Comment on Ambra et al. Could Selenium Supplementation Prevent COVID-19? A Comprehensive Review of Available Studies. Molecules 2023, 28, 4130

The authors of this Comment are longstanding selenium investigators with a total of 200 or more published articles on selenium; the corresponding author (Margaret P. Rayman) has published two highly cited reviews on selenium and human health in The Lancet (2000 and 2012), and Lutz Schomburg and his team are highly respected as selenium researchers worldwide. We noticed that a review paper by Ambra et al. entitled “Could Selenium Supplementation Prevent COVID-19? A Comprehensive Review of Available Studies” [1] was recently published in Molecules in a Special Issue on “Functional Foods and Dietary Bioactives in Human Health”, in the Section “Natural Products Chemistry”.

Ambra et al. [1] cite and discuss more than 10 papers by the authors of this Comment. We take exception to most of their assessments of our work, but due to space limitations will only give detailed rebuttals for two of them [2,3], as these cases are illustrative of the inaccuracies and misinterpretations that pervade the whole review.

In the Introduction, it already seems that the role of selenium has been misrepresented—it does not modulate the biochemical activity of several enzymes; indeed, enzymes containing selenocysteine are the key factors. Furthermore, the effects of selenium on mortality are not clearly described; selenium status varies across the world and is linked in a U-shape with selenium mortality.

First, the article is not a comprehensive review of available studies, despite that word being highlighted in the title. At least two important studies published prior to the submission date were not included, i.e., “Association of COVID-19 mortality with serum selenium, zinc and copper: Six observational studies across Europe” [4] and “COVID-19 Severity Is Associated with Selenium Intake among Young Adults with Low Selenium and Zinc Intake in North Carolina” published by American Society for Nutrition [5]. Both of these studies used rigorous methods for the determination of selenium status (either in serum or via toenail analysis) in cohorts of actual COVID-19 patients and found that selenium had significant correlations with COVID-19 outcomes.

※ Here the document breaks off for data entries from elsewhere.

-- ==== Sys2Proof/Machine/Dispatch.lean ====
section
/-! DEFINITION. One arm per row of spec/opcode_table.json, each one direct call of that row's meaning. -/

namespace Sys2Proof.Machine

def exec (i : Instr) (s : State) : Host.Outcome State Fault Refusal :=
  match i with
  | .acceptance code => Sys2Proof.Machine.execAcceptance code s
  | .argumentWrite octet => Sys2Proof.Machine.execArgumentWrite octet s
  | .resultRead => Sys2Proof.Machine.execResultRead s
  | .unknownCommand => Sys2Proof.Machine.execUnknownCommand s
  | .admitStation => Sys2Proof.Machine.execAdmitStation s
  | .findStation => Sys2Proof.Machine.execFindStation s
  | .readStation => Sys2Proof.Machine.execReadStation s
  | .modifyStationAddress => Sys2Proof.Machine.execModifyStationAddress s
  | .modifyStationGroup => Sys2Proof.Machine.execModifyStationGroup s
  | .modifyStationQuietLimit => Sys2Proof.Machine.execModifyStationQuietLimit s
  | .modifyStationClearCounters => Sys2Proof.Machine.execModifyStationClearCounters s
  | .holdStation => Sys2Proof.Machine.execHoldStation s
  | .releaseStation => Sys2Proof.Machine.execReleaseStation s
  | .retireStation => Sys2Proof.Machine.execRetireStation s
  | .syncStation => Sys2Proof.Machine.execSyncStation s
  | .tableReset => Sys2Proof.Machine.execTableReset s
  | .ringInsert => Sys2Proof.Machine.execRingInsert s
  | .ringRemove => Sys2Proof.Machine.execRingRemove s
  | .ringRead => Sys2Proof.Machine.execRingRead s
  | .ringStatus => Sys2Proof.Machine.execRingStatus s
  | .pollNow => Sys2Proof.Machine.execPollNow s
  | .queueText => Sys2Proof.Machine.execQueueText s
  | .queueGroupText => Sys2Proof.Machine.execQueueGroupText s
  | .cancelText => Sys2Proof.Machine.execCancelText s
  | .clearStaging => Sys2Proof.Machine.execClearStaging s
  | .readInbound => Sys2Proof.Machine.execReadInbound s
  | .releaseInbound => Sys2Proof.Machine.execReleaseInbound s
  | .bufferStatus => Sys2Proof.Machine.execBufferStatus s
  | .nextAttention => Sys2Proof.Machine.execNextAttention s
  | .startLine => Sys2Proof.Machine.execStartLine s
  | .stopLine => Sys2Proof.Machine.execStopLine s
  | .abortLine => Sys2Proof.Machine.execAbortLine s
  | .lineTest => Sys2Proof.Machine.execLineTest s
  | .stagingTextWrite octet => Sys2Proof.Machine.execStagingTextWrite octet s
  | .inboundTextRead => Sys2Proof.Machine.execInboundTextRead s
  | .causeClearWrite octet => Sys2Proof.Machine.execCauseClearWrite octet s
  | .maskWrite octet => Sys2Proof.Machine.execMaskWrite octet s
  | .parameterIndexWrite octet => Sys2Proof.Machine.execParameterIndexWrite octet s
  | .parameterDataRead => Sys2Proof.Machine.execParameterDataRead s
  | .parameterDataWrite octet => Sys2Proof.Machine.execParameterDataWrite octet s
  | .lineStatusRead => Sys2Proof.Machine.execLineStatusRead s
  | .lineStatusPortWrite octet => Sys2Proof.Machine.execLineStatusPortWrite octet s
  | .masterReset => Sys2Proof.Machine.execMasterReset s
  | .rstReleased => Sys2Proof.Machine.execRstReleased s
  | .ctsChange active => Sys2Proof.Machine.execCtsChange active s
  | .dcdChange active => Sys2Proof.Machine.execDcdChange active s
  | .ctsLost => Sys2Proof.Machine.execCtsLost s
  | .selection => Sys2Proof.Machine.execSelection s
  | .lastCrcOctetSent => Sys2Proof.Machine.execLastCrcOctetSent s
  | .lastPadOctetEnded => Sys2Proof.Machine.execLastPadOctetEnded s
  | .leadDetected => Sys2Proof.Machine.execLeadDetected s
  | .blockJudged octet => Sys2Proof.Machine.execBlockJudged octet s
  | .gapTimerExpiry => Sys2Proof.Machine.execGapTimerExpiry s
  | .ctsTimerExpiry => Sys2Proof.Machine.execCtsTimerExpiry s
  | .replyTimerExpiry => Sys2Proof.Machine.execReplyTimerExpiry s
  | .settleTimerExpiry => Sys2Proof.Machine.execSettleTimerExpiry s
  | .probeTimerExpiry => Sys2Proof.Machine.execProbeTimerExpiry s
  | .octetAlignmentTaken bits => Sys2Proof.Machine.execOctetAlignmentTaken bits s
  | .alignmentGivenUp octet => Sys2Proof.Machine.execAlignmentGivenUp octet s
  | .bodyOctetDecoded octet => Sys2Proof.Machine.execBodyOctetDecoded octet s

end Sys2Proof.Machine
end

It was quite surprising that they dismissed on our work [2] without mentioning our major findings while only discussing its possible biases (which we ourselves had listed as limitations). We now wish to clarify their mistaken comments. As China has populations that have both the lowest and the highest selenium status in the world, we examined cumulative data on the cure rate of COVID-19 in Chinese cities with more than 40 cases (18 February 2020). Regarding selenium status, we found that 17 cities outside Hubei (the epicentre province in China) had documented data on hair selenium. We observed a significant association between cure rate and background hair selenium concentration (R² = 0.72, F_test p < 0.0001). We clearly outlined that our study had several limitations, such as non-current selenium status, likely confounders including age and comorbidities, a lack of information on variation in medical facilities and therapy protocols (including the use of traditional Chinese medicine or anti-viral therapies). Therefore, we were not able to adjust for these possible confounders in the analysis, particularly as data on these variables (age, comorbidities, etc.) were not included in the data set available for our analysis. We are fully aware, therefore, that the association shown is far from being robust to criticisms of confounding. At best, it points towards the need for further research. Surprisingly, without introducing our main finding (the association of cure rate and background hair selenium), they took issue with our report.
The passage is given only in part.